Problem to work on
I need the lines below from the one with "some (.jmp 16)" down to the one with "6, .o16 0⟩⟩)" reproduced exactly, both ends included, and nothing else.

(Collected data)
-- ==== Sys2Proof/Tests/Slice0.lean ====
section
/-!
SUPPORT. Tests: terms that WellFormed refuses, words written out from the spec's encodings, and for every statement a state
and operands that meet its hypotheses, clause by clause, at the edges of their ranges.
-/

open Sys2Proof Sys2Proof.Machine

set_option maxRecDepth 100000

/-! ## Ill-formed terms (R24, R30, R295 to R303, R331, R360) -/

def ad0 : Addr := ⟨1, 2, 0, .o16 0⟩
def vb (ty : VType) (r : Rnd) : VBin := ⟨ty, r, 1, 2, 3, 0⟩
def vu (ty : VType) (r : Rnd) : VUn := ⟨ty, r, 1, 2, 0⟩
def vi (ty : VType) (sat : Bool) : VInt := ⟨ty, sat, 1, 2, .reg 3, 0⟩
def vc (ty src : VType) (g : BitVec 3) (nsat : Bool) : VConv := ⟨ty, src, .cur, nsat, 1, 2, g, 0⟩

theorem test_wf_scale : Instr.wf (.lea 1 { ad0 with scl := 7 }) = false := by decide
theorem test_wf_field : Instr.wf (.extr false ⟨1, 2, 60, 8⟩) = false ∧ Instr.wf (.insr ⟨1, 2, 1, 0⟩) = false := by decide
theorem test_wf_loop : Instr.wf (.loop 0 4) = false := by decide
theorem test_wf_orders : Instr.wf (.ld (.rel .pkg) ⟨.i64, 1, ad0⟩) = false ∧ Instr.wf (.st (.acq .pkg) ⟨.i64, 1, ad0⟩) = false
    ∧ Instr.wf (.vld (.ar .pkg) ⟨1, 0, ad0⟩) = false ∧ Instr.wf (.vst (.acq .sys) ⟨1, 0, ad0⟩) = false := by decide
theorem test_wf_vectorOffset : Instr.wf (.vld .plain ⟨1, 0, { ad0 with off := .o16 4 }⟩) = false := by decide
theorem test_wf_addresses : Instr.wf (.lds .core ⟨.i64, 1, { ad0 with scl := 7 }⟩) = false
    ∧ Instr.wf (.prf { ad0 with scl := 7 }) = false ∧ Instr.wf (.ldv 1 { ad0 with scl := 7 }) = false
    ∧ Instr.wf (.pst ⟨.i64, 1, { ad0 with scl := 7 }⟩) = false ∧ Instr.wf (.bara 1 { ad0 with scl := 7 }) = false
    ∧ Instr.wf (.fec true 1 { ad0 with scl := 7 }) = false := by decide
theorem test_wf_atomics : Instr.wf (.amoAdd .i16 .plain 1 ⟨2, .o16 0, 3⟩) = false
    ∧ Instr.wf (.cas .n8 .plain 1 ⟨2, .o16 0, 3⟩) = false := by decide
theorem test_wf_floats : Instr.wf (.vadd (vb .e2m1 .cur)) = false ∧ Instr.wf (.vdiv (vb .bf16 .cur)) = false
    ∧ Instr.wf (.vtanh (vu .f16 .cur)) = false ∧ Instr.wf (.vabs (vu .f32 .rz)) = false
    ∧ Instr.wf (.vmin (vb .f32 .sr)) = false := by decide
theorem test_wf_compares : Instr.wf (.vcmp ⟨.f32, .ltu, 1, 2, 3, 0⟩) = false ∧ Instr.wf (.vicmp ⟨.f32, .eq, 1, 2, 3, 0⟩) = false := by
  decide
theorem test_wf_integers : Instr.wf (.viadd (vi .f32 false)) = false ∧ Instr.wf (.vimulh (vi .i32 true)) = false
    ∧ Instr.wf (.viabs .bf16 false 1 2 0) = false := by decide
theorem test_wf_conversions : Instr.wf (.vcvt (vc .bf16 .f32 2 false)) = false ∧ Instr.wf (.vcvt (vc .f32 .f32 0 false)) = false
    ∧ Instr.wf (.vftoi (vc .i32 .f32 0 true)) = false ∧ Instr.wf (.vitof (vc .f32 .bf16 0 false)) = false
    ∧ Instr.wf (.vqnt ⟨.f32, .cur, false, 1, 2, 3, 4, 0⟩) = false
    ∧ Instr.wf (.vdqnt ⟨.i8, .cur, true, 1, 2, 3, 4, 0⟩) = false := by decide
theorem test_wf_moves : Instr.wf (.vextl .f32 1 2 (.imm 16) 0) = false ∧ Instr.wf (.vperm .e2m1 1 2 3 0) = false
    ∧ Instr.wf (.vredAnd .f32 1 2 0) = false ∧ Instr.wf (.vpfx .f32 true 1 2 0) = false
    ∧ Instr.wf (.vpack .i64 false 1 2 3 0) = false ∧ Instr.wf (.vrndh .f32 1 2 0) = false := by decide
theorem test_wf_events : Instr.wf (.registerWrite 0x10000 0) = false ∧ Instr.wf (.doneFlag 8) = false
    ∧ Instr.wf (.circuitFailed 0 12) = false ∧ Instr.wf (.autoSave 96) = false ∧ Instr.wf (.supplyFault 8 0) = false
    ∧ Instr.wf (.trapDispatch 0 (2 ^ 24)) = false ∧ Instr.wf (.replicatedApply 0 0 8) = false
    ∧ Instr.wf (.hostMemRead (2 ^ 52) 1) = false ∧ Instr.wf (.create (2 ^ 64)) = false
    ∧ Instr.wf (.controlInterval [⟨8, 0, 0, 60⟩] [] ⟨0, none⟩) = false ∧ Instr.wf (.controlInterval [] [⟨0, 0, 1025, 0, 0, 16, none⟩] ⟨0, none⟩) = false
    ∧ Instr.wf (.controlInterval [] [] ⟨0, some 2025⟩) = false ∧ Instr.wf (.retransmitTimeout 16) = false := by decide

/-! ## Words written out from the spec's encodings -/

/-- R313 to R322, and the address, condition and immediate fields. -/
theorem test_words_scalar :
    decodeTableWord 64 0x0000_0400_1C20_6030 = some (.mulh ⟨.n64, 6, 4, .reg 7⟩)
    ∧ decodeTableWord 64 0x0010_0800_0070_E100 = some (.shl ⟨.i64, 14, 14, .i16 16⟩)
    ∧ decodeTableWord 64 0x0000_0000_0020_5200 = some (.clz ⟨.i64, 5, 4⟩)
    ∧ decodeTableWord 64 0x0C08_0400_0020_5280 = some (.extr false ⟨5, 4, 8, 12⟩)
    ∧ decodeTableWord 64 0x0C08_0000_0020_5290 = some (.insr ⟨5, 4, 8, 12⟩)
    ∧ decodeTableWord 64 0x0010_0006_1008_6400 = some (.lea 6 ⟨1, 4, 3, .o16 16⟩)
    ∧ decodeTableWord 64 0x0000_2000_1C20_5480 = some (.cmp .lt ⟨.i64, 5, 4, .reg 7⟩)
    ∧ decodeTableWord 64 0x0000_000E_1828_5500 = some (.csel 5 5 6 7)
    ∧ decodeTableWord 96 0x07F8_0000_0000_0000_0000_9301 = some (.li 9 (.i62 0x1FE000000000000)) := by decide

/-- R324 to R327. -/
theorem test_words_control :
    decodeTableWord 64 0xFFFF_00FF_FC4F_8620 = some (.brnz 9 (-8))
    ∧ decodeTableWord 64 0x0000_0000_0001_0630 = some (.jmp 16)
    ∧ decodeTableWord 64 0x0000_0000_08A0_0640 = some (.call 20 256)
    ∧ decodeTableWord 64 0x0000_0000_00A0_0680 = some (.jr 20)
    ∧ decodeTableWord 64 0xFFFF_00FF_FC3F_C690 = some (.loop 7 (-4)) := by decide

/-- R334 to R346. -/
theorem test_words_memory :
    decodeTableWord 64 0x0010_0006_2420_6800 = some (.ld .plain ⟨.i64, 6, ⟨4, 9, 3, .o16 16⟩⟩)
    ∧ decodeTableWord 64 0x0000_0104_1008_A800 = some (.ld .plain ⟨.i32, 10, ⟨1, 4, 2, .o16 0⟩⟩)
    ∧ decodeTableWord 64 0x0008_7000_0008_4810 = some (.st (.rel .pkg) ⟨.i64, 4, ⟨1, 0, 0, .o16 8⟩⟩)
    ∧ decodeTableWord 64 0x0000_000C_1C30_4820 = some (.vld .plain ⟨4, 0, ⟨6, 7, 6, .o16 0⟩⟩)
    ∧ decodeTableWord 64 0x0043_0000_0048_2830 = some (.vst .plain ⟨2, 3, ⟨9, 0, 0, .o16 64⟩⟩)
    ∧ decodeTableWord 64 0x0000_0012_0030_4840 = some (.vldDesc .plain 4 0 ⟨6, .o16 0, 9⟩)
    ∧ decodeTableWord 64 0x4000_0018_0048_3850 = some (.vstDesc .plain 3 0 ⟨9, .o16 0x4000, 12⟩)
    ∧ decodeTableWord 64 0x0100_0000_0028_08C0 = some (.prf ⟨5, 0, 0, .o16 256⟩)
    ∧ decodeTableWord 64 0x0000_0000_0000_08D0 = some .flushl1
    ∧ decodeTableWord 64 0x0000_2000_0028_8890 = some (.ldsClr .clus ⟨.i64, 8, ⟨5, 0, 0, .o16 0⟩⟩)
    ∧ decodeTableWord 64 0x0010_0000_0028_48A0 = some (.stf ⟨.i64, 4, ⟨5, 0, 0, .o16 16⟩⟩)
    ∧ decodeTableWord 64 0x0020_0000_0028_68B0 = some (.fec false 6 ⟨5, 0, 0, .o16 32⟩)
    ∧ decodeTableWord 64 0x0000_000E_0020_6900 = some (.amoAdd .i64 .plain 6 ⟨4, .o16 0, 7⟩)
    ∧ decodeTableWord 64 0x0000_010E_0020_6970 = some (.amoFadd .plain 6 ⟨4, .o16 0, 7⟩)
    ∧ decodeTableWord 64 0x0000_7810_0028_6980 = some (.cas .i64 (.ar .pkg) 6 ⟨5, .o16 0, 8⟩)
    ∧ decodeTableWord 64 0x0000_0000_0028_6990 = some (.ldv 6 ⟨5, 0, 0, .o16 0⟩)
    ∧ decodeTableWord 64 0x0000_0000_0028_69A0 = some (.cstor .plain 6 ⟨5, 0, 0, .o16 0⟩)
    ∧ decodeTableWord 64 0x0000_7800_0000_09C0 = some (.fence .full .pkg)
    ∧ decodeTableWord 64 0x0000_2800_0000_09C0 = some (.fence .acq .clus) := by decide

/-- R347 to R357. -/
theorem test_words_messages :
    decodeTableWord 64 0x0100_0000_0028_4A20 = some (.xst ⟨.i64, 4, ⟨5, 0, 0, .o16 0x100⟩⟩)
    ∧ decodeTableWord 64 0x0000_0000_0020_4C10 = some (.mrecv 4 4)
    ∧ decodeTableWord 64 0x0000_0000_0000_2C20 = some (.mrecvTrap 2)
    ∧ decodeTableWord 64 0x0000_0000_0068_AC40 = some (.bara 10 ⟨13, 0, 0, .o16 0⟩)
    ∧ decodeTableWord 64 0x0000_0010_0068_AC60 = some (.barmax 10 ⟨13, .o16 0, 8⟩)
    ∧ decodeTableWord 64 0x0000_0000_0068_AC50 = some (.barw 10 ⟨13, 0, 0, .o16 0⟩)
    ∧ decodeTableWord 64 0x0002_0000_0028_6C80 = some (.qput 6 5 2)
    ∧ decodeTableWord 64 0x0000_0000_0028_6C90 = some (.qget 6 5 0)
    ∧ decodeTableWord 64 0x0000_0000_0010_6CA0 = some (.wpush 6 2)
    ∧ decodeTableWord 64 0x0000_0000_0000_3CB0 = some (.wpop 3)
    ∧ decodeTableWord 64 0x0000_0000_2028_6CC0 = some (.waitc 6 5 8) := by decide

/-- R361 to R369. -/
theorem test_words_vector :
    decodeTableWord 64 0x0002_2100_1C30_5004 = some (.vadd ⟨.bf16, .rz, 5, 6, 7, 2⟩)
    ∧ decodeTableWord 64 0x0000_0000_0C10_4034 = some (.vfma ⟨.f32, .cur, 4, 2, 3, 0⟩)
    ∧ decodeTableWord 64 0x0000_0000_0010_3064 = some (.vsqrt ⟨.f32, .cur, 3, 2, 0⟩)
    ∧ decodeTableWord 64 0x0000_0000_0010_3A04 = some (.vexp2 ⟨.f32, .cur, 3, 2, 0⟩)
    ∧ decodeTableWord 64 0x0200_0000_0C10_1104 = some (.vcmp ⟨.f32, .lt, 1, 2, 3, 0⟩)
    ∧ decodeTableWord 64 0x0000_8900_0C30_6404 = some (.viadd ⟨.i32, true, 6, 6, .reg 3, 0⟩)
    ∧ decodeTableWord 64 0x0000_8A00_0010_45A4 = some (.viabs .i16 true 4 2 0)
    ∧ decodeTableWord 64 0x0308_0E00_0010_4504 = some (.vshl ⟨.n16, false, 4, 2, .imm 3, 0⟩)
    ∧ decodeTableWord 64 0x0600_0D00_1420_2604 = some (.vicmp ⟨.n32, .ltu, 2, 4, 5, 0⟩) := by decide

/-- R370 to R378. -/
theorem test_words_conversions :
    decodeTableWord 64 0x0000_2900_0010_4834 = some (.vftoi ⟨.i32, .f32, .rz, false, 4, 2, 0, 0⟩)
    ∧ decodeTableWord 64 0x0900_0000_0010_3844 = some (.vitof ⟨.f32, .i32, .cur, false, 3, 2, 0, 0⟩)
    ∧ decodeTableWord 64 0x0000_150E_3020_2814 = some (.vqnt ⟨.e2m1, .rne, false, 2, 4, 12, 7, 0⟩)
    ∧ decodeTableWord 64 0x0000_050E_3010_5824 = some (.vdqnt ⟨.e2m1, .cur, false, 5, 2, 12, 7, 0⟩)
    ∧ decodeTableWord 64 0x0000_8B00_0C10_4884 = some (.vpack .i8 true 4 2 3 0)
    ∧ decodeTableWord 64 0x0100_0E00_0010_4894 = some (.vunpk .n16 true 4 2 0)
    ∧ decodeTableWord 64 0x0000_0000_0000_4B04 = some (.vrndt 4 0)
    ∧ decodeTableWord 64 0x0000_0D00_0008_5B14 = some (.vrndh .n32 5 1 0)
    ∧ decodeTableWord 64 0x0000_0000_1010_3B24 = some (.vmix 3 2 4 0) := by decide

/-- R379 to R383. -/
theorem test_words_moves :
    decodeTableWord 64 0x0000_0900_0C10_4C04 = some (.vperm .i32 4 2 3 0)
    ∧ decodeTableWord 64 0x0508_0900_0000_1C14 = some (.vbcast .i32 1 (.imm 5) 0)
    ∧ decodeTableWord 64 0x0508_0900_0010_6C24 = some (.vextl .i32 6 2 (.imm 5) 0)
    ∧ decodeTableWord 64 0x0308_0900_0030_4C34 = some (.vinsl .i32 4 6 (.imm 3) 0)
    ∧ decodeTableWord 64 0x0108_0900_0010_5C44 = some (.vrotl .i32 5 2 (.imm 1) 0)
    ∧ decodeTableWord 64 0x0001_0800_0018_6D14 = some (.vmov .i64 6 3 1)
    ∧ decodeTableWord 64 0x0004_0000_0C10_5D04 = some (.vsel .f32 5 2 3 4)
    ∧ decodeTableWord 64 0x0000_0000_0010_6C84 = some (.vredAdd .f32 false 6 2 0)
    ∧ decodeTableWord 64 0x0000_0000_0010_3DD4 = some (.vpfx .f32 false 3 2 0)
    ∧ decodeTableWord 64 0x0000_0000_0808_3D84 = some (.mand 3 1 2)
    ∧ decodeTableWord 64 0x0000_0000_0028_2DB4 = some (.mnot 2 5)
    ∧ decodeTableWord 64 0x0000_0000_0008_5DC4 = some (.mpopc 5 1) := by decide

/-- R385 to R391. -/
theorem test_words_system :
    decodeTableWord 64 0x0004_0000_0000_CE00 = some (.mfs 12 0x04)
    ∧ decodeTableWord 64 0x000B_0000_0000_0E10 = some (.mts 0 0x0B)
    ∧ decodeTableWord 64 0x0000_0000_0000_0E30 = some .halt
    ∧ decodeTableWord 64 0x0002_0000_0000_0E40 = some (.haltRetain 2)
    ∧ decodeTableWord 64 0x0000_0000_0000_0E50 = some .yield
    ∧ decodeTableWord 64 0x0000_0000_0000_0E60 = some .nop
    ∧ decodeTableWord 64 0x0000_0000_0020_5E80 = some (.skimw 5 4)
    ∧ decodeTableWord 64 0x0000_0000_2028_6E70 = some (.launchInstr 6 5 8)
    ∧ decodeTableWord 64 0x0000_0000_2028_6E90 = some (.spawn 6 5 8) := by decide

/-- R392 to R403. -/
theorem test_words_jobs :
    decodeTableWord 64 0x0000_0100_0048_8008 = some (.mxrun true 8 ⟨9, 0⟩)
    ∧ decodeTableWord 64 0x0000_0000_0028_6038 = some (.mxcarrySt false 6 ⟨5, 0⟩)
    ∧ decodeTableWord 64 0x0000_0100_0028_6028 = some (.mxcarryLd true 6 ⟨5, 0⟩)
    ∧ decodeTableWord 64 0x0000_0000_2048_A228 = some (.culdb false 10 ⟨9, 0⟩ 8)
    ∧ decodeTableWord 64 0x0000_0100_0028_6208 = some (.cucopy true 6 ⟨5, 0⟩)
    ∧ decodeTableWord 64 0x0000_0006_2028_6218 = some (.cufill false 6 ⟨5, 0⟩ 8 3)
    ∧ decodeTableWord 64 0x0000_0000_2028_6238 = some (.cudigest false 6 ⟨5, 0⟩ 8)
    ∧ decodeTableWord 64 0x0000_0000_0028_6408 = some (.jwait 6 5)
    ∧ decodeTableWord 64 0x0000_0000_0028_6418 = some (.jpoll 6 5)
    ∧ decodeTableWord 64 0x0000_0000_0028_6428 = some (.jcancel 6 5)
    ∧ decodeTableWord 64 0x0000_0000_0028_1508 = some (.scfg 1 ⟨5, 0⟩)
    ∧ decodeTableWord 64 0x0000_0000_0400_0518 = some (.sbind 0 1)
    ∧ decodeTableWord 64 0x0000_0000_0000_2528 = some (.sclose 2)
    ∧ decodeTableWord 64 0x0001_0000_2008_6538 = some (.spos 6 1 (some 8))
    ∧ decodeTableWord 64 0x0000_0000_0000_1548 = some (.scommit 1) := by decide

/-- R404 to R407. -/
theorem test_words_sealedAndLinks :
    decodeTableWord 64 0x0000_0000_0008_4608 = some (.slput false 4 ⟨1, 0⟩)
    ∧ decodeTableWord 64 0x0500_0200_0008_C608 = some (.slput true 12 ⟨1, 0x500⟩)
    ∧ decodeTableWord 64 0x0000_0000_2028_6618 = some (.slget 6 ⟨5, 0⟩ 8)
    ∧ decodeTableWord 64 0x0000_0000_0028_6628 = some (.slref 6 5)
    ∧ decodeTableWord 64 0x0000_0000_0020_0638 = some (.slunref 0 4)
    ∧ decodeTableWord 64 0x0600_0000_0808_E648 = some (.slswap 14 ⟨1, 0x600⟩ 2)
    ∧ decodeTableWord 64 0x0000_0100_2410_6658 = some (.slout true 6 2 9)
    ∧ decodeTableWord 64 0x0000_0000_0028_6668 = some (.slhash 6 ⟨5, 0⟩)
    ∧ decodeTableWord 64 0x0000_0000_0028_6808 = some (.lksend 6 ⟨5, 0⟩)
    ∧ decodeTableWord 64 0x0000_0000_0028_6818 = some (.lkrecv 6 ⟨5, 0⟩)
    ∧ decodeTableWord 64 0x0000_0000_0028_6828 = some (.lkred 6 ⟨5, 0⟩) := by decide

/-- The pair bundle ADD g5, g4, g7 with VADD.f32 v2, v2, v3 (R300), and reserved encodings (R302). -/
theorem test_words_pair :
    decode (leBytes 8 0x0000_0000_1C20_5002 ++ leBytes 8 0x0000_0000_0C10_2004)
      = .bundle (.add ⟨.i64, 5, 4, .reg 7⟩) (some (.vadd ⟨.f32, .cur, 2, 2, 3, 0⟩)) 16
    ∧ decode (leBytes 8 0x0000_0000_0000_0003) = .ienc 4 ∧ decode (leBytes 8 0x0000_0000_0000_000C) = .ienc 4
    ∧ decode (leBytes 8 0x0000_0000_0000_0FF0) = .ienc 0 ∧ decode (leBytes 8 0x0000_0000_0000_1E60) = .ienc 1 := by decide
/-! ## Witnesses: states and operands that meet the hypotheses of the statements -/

Response below
    ∧ decodeTableWord 64 0x0000_0000_0001_0630 = some (.jmp 16)
    ∧ decodeTableWord 64 0x0000_0000_08A0_0640 = some (.call 20 256)
    ∧ decodeTableWord 64 0x0000_0000_00A0_0680 = some (.jr 20)
    ∧ decodeTableWord 64 0xFFFF_00FF_FC3F_C690 = some (.loop 7 (-4)) := by decide

/-- R334 to R346. -/
theorem test_words_memory :
    decodeTableWord 64 0x0010_0006_2420_6800 = some (.ld .plain ⟨.i64, 6, ⟨4, 9, 3, .o16 16⟩⟩)
    ∧ decodeTableWord 64 0x0000_0104_1008_A800 = some (.ld .plain ⟨.i32, 10, ⟨1, 4, 2, .o16 0⟩⟩)
    ∧ decodeTableWord 64 0x0008_7000_0008_4810 = some (.st (.rel .pkg) ⟨.i64, 4, ⟨1, 0, 0, .o16 8⟩⟩)
    ∧ decodeTableWord 64 0x0000_000C_1C30_4820 = some (.vld .plain ⟨4, 0, ⟨6, 7, 6, .o16 0⟩⟩)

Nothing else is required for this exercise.